According to the U.S. Census Bureau, 90 percent of working moms already have a regular child-care arrangement for their kids under five years old. There is no reason to believe anonymous federal bureaucrats will improve on what may be the most personalized service in the entire economy.

The only way to have truly high-quality, affordable child care in America is to further empower parents, educators, and local policymakers to customize their early-childhood programs to meet the unique needs of their communities and serve the low-income families that federal programs are leaving behind.

Tax and regulatory reform that allowed more day-care providers to open and serve more families would help. Tax relief for working families, including an increase in the child tax credit to offset the parent tax penalty, would too.

Congress could start block-granting the existing Head Start budget to the states. This would allow those closest to the children and families being served to design their own programs — rather than spending all their time complying with onerous, one-size-fits-all federal mandates — and designate eligible public and private preschools to receive grants.

At the state and local level, even more innovative solutions are already working. In my home state of Utah, for instance, United Way of Salt Lake has partnered with two private financial institutions, Goldman Sachs and J. B. Pritzker, to provide first-rate early-education programs to thousands of Utah children. And they’ve done it without any interference from the federal government.

They call it a “pay for success” loan. With no upfront cost or risk to the taxpayers, private capital is invested in the Utah High Quality Preschool Program, which is implemented and overseen by United Way. If, as expected, the preschool program results in increased school readiness and improved academic performance, the state of Utah repays the private investors using the public funds it would have spent on remedial services for the children between kindergarten and the twelfth grade had they not participated in the program.

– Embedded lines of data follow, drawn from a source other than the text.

-- ==== Sys2Proof/Tests/Slice0.lean ====
section
/-! SUPPORT. Tests against 95_test_vectors.md, the well-formedness smoke test, decoding of words written out from 30_encoding.md, and a
witness for the hypotheses of every obligation that has some. -/

namespace Sys2Proof.Tests

open Sys2Proof.Machine

/-! States. -/

/-- READY 2x16 of 95_test_vectors.md, with an undisturbed bus and undisturbed delays. -/
def ready : State :=
  { State.reset with phase := .ready, display := true, bus := ⟨List.replicate 45 .ok, 0⟩, timer := ⟨List.replicate 8 .elapsed, 0⟩ }

/-- READY 4x20. -/
def ready4 : State := { ready with numLines := 4, numColumns := 20 }

/-- The one fault value that every responder is known to have. -/
def nack : BusFault := ⟨0, .inl rfl⟩

/-- READY 2x16 with a fault at the write numbered `k` from 0. -/
def faulty (k : Nat) : State := { ready with bus := ⟨List.replicate k .ok ++ [.fault nack], 0⟩ }

/-- Any parameters within their domains: 6 lines, 80 columns (E5). -/
def params6x80 : Params := { lines := 6, columns := 80, i2cAddr := 0x27, backlight := true, cursor := false, blink := false }

/-- READY 2x16 with a reset that comes at the write numbered `k` from 0. -/
def cutOff (k : Nat) : State := { ready with bus := ⟨List.replicate k .ok ++ [.reset params6x80], 0⟩ }

/-- An engine in the given phase, with an undisturbed environment. -/
def inPhase (p : Phase) : State := { ready with phase := p, display := false }

/-- INIT_FAILED, as a fault at the idle write leaves it. -/
def initFailed : State := { ready with phase := .initFailed, display := false, status := .fault nack, faultSeen := true }

/-- A controller in step with READY 2x16 at (0, 0). -/
def inStep : Controller :=
  { latch := 0x08, link := .fourBit none, pointer := .ddram 0, increments := true, twoLine := true, display := true, cursor := false,
    blink := false, ddram := [], cgram := [] }

/-- The state an outcome leaves. -/
def left (o : Host.Outcome State Fault Refusal) : Option State :=
  match o with
  | .next t => some t
  | .fault _ => none
  | .refused _ => none

/-- A trace event without its bus address. -/
def shortly : Event → Out
  | .write _ b => .w b
  | .delay ms => .d ms

/-- What an outcome's trace holds, without the bus address. -/
def sent (o : Host.Outcome State Fault Refusal) : Option (List Out) := (left o).map fun t => t.trace.map shortly

/-- What an outcome leaves of a field. -/
def after {α : Type} (f : State → α) (o : Host.Outcome State Fault Refusal) : Option α := (left o).map f

/-- Bus writes only. -/
def ws (bytes : List Byte) : List Out := bytes.map .w

/-- Whether a decoding gives exactly this instruction. -/
def decodesTo (e : Except DecodeError Instr) (i : Instr) : Bool :=
  match e with
  | .ok j => decide (i = j)
  | .error _ => false

/-- Whether a decoding rejects with exactly this reason. -/
def rejects (e : Except DecodeError Instr) (r : DecodeError) : Bool :=
  match e with
  | .ok _ => false
  | .error r' => decide (r = r')

/-! Well-formedness: an ill-formed term for each check. -/

theorem test_wf_text_too_long : (Instr.puts (List.replicate 256 0x41)).wellFormed = false := by
  rw [Instr.wellFormed, textFits, List.length_replicate]; decide
theorem test_wf_text_at_too_long : (Instr.putsAt 0 0 (List.replicate 256 0x41)).wellFormed = false := by
  rw [Instr.wellFormed, textFits, List.length_replicate]; decide
theorem test_wf_bitmap_too_short : (Instr.glyph 0 [1, 2, 3, 4, 5, 6, 7]).wellFormed = false := by decide
theorem test_wf_text_longest : (Instr.puts (List.replicate 255 0x41)).wellFormed = true := by
  rw [Instr.wellFormed, textFits, List.length_replicate]; decide

/-! Decoding, words written out from 30_encoding.md R56 to R75 and 95_test_vectors.md 2.4. -/

-- OPC = 0x1
theorem test_decode_cursor_on : decodesTo (decodeFrame ⟨0b0001_0_0_00_00_000000_00000000_00000000, []⟩) .cursorOn = true := by decide
-- OPC = 0x7
theorem test_decode_backlight_on : decodesTo (decodeFrame ⟨0b0111_0_0_00_00_000000_00000000_00000000, []⟩) .backlightOn = true := by
  decide
-- MOVE.S 1, 5: OPC = 0x9, F = 1, ROW = 1, COL = 5
theorem test_decode_move : decodesTo (decodeFrame ⟨0b1001_1_0_01_00_000101_00000000_00000000, []⟩) (.move true 1 5) = true := by decide
-- PUTC 'A': OPC = 0xA, LOW = 0x41
theorem test_decode_putc : decodesTo (decodeFrame ⟨0b1010_0_0_00_00_000000_00000000_01000001, []⟩) (.putc 0x41) = true := by decide
-- PUTS "Hi": OPC = 0xB, LEN = 2
theorem test_decode_puts :
    decodesTo (decodeFrame ⟨0b1011_0_0_00_00_000000_00000010_00000000, [0x48, 0x69]⟩) (.puts [0x48, 0x69]) = true := by decide
-- PUTS 1, 5, "X": OPC = 0xB, F = 1, ROW = 1, COL = 5, LEN = 1
theorem test_decode_puts_at :
    decodesTo (decodeFrame ⟨0b1011_1_0_01_00_000101_00000001_00000000, [0x58]⟩) (.putsAt 1 5 [0x58]) = true := by decide
-- GLYPH 9: OPC = 0xC, LOW = 9
theorem test_decode_glyph :
    decodesTo (decodeFrame ⟨0b1100_0_0_00_00_000000_00000000_00001001, [1, 2, 3, 4, 5, 6, 7, 8]⟩)
      (.glyph 9 [1, 2, 3, 4, 5, 6, 7, 8]) = true := by decide
-- OPC = 0xD
theorem test_decode_reserved : decodesTo (decodeFrame ⟨0b1101_0_0_00_00_000000_00000000_00000000, []⟩) (.reservedD 0) = true := by
  decide
-- RSV1 = 1; LEN used by MOVE; PUTC with F = 1; PUTS with one byte missing
theorem test_reject_rsv1 : rejects (decodeFrame ⟨0x94000000, []⟩) .reservedFieldSet = true := by decide
theorem test_reject_unused : rejects (decodeFrame ⟨0x90000100, []⟩) .unusedFieldSet = true := by decide
theorem test_reject_putc_f : rejects (decodeFrame ⟨0xA8000041, []⟩) .unusedFieldSet = true := by decide
theorem test_reject_payload : rejects (decodeFrame ⟨0xB0000200, [0x48]⟩) .payloadLength = true := by decide
-- 0b0000_1DCB with D = 1, C = 0, B = 1; 0b01ss_s000 with slot 1; 0b1aaa_aaaa with 0x7B
theorem test_decode_display_control : decodesTo (decodeWord (.command 0b0000_1101)) (.cmdDisplayControl true false true) = true := by
  decide
theorem test_decode_cgram : decodesTo (decodeWord (.command 0b0100_1000)) (.cmdCgramAddr 1) = true := by decide
theorem test_decode_ddram : decodesTo (decodeWord (.command 0b1111_1011)) (.cmdDdramAddr 0x7B) = true := by decide
-- the engine has no command 0x03 (95_test_vectors.md 2.3)
theorem test_reject_command : rejects (decodeWord (.command 0x03)) .notACommand = true := by decide
theorem test_decode_init_nibble : decodesTo (decodeWord (.initNibble 0b0010)) .initNibbleFunction = true := by decide
-- D7..D4 = 4, BL = 1, E = 1, RW = 0, RS = 1 (42_nibble_transport.md R101: 0x4D); RW = 1 is none of the engine's
theorem test_decode_nibble_byte : decodesTo (decodeWord (.nibbleByte 0b0100_1101)) (.expanderNibbleByte 4 true true true) = true := by
  decide
theorem test_reject_rw : rejects (decodeWord (.nibbleByte 0b0100_1111)) .rwSet = true := by decide
theorem test_decode_backlight_byte : decodesTo (decodeWord (.backlightByte 0x08)) (.expanderBacklight true) = true := by decide
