-- ==== Sys2Proof/Machine/Kv.lean ====
section
/-! DEFINITION. Sparse tables: a list of (key, value) pairs in one canonical form, keys strictly rising and no entry equal to
what an unlisted key reads as. Every register file, table and buffer of the state is one of these. -/

namespace Sys2Proof.Machine

/-- What the table `m` holds at key `k`; an unlisted key reads as `d`. -/
def kvGet {α : Type} (d : α) (m : List (Nat × α)) (k : Nat) : α :=
  match m with
  | [] => d
  | (j, v) :: r => if j = k then v else kvGet d r k

/-- The table without an entry at key `k`. -/
def kvErase {α : Type} (m : List (Nat × α)) (k : Nat) : List (Nat × α) :=
  match m with
  | [] => []
  | (j, v) :: r => if j = k then kvErase r k else (j, v) :: kvErase r k

/-- The table with an entry at key `k`, placed before the first greater key. -/
def kvInsert {α : Type} (m : List (Nat × α)) (k : Nat) (v : α) : List (Nat × α) :=
  match m with
  | [] => [(k, v)]
  | (j, w) :: r => if k < j then (k, v) :: (j, w) :: r else (j, w) :: kvInsert r k v

/-- The table with `v` at key `k`; a value equal to the default removes the entry. -/
def kvSet {α : Type} [DecidableEq α] (d : α) (m : List (Nat × α)) (k : Nat) (v : α) : List (Nat × α) :=
  if v = d then kvErase m k else kvInsert (kvErase m k) k v

/-- The canonical form: keys strictly rising, no entry equal to the default. -/
def kvWf {α : Type} [DecidableEq α] (d : α) (m : List (Nat × α)) : Bool :=
  match m with
  | [] => true
  | (k, v) :: r =>
    decide (v ≠ d) && (match r with | [] => true | (j, _) :: _ => decide (k < j)) && kvWf d r

/-- The keys that a table lists. -/
def kvKeys {α : Type} (m : List (Nat × α)) : List Nat := m.map (·.1)

end Sys2Proof.Machine
end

Washington policymakers should look at Utah’s pay-for-success initiatives — and other local success stories like them — not simply as potential federal programs, but as a testament to the power of community-level problem-solving. It is precisely this kind of innovation and experimentation that would be crowded out if Washington were allowed to set up a federal monopoly in the pre-K and child-care sphere.

After making sure the ESEA reauthorization isn’t used to expand Washington’s control over early-childhood education and care, Congress must advance reforms that empower parents — with flexibility and choice — to do what’s in the best interest of their children.